▸ TASK OBJECTIVE: With both ends included, repeat exactly the lines of the entries below from the one containing "scaleAt : Nat" down to the one containing "let bs := kept ++ data", and no others.
┌─ THE DATA
-- ==== Sys2Proof/Machine/Portal.lean ====
section
/-! DEFINITION. Stream descriptors that accept portal flits (R232 to R234, R276, R317): WRITE, ATOMIC,
COLLECT and WINDOW_OUT. -/

namespace Sys2Proof.Machine

open Sys2Proof

/-! ## Sources and cursors (R232) -/

/-- The descriptor accepts portal flits: WRITE, ATOMIC, COLLECT or WINDOW_OUT. -/
def StreamDesc.accepts (sd : StreamDesc) : Bool := decide (sd.mode ∈ [1, 3, 8, 9])

/-- The number of a source within the rectangle, along x first and then along y. -/
def StreamDesc.sourceNo (sd : StreamDesc) (x y : Nat) : Option Nat :=
  if sd.x0 ≤ x ∧ x ≤ sd.x1 ∧ sd.y0 ≤ y ∧ y ≤ sd.y1 then some (x - sd.x0 + (y - sd.y0) * (sd.x1 - sd.x0 + 1)) else none

/-- Sources of the descriptor. -/
def StreamDesc.sources (sd : StreamDesc) : Nat := (sd.x1 - sd.x0 + 1) * (sd.y1 - sd.y0 + 1)

/-- The engine converts the blocks of a WRITE (R233). -/
def StreamDesc.converts (sd : StreamDesc) : Bool := decide (sd.mode = 1) && decide (sd.meshFmt ≠ sd.memFmt)

/-- The class of its writes (Table 9.8). -/
def StreamDesc.writeClass (sd : StreamDesc) : ShareClass := if sd.remote then .remote else .write

/-- Elements of a WRITE run. -/
def StreamDesc.runElems (sd : StreamDesc) : Nat := sd.runBytes * 8 / fmtBits sd.memFmt

/-- Bytes a source sends for one run. -/
def StreamDesc.runLength (sd : StreamDesc) : Nat :=
  if sd.mode = 3 then sd.runs * sd.runBytes
  else if sd.converts then sd.runElems * fmtBits sd.meshFmt / 8
  else if sd.mode = 1 then sd.runBytes + (if fmtScaled sd.memFmt then sd.runBytes / e32 sd.memFmt else 0)
  else sd.runBytes

/-- The cursor of a source: the pass of its open run and the bytes of it accepted. -/
def StreamState.cursor (st : StreamState) (k : Nat) : Nat × Nat := agetD (0, 0) k st.fill

/-- Passes whose run source `k` has not filled begin at this one. -/
def StreamState.lowestPass (st : StreamState) (sources : Nat) : Nat :=
  (List.range sources).foldl (fun m k => min m (st.cursor k).1) (st.cursor 0).1

/-- The stream after a flit of source `k` brought it to `pos` of its run. -/
def StreamState.advance (st : StreamState) (sd : StreamDesc) (passes k pass pos : Nat) (epoch : Half)
    (rest : List Byte) : StreamState :=
  let full := decide (sd.runLength ≤ pos)
  let st := { st with fill := aset k (if full then (pass + 1, 0) else (pass, pos)) st.fill
                      partial_ := if full ∨ rest.isEmpty then aerase k st.partial_ else aset k rest st.partial_
                      epoch := epoch }
  let low := st.lowestPass sd.sources
  let done := ((List.range sd.sources).filter (fun x => decide (low < (st.cursor x).1))).length
  let runs := if sd.mode = 3 then (st.cursor k).2 / max 1 sd.runBytes else done
  { st with state := if passes ≤ low then 3 else 2, pass := low, run := runs }

/-! ## Discards (R234) -/

/-- A portal flit is discarded: it is still acknowledged. -/
def State.dropPortal (s : State) (t : TileId) (f : Flit) : State :=
  let s := s.modTile t (fun tl => (tl.setFlags flagOpndFault).count Ctr.STREAM_DROPS 1)
  let s := s.modSlab t.slab (fun sl => sl.modStream f.queue (fun st => { st with fault := true }))
  if f.last then s.sendAck t f.ack else s

/-- Accesses that fault set FAULT of the descriptor (R191). -/
def State.streamFaults (s : State) (i : SlabId) (d n : Nat) : State :=
  if n = 0 then s else s.modSlab i (fun sl => sl.modStream d (fun st => { st with fault := true }))

/-! ## WRITE (R225, R232, R233) -/

/-- Pieces of a range that take no stream write. -/
def State.writeFaults (s : State) (i : SlabId) (a n : Nat) : Nat :=
  ((pieces a n).filter (fun p => !s.pageWritable i (a + p.2.2.1))).length

/-- What data of a run become in memory: element bytes at an offset of the element plane, scale bytes at an
offset of the scale plane, and the bytes kept for an incomplete block; with the elements saturated and
whether a conversion was invalid. -/
structure Placed where
  elemAt : Nat
  elems : List Byte
  scaleAt : Nat
  scales : List Byte
  rest : List Byte
  sat : Nat
  invalid : Bool
  deriving DecidableEq, Repr

/-- Bytes from position `pos` of a run; `kept` are bytes of an incomplete block before it. -/
def StreamDesc.place (sd : StreamDesc) (ovf : Bool) (pos : Nat) (kept data : List Byte) : Placed :=
  if sd.converts then
    let bs := kept ++ data
    let unit := 32 * fmtBits sd.meshFmt / 8
    let first := (pos - kept.length) / unit
    let n := if sd.runLength ≤ pos + data.length then bs.length * 8 / fmtBits sd.meshFmt else 32 * (bs.length / unit)
    let used := n * fmtBits sd.meshFmt / 8
    let a := bs.toArray
    let vs := decodeElems sd.meshFmt (fun j => a.getD j 0) (fun _ => 0) n
    let rm : Rounding := if sd.towardZero then .towardZero else .nearestEven
    let c := encodeElems sd.memFmt (fun _ => rm) ovf vs
    { elemAt := first * (32 * fmtBits sd.memFmt / 8), elems := packBytes sd.memFmt c.raws, scaleAt := first
      scales := c.scales, rest := bs.drop used, sat := c.sat, invalid := c.invalid }
  else
    let n := sd.runBytes - pos
    { elemAt := pos, elems := data.take n, scaleAt := pos - sd.runBytes, scales := data.drop n, rest := []
      sat := 0, invalid := false }

/-- The flags of a conversion on the engine's own tile (R233). -/
def Tile.convFlags (t : Tile) (p : Placed) : Tile :=
  (t.setFlagIf (decide (0 < p.sat)) flagSatS).setFlagIf p.invalid flagInvalidS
└─
▸ ANSWER:
  scaleAt : Nat
  scales : List Byte
  rest : List Byte
  sat : Nat
  invalid : Bool
  deriving DecidableEq, Repr

/-- Bytes from position `pos` of a run; `kept` are bytes of an incomplete block before it. -/
def StreamDesc.place (sd : StreamDesc) (ovf : Bool) (pos : Nat) (kept data : List Byte) : Placed :=
  if sd.converts then
    let bs := kept ++ data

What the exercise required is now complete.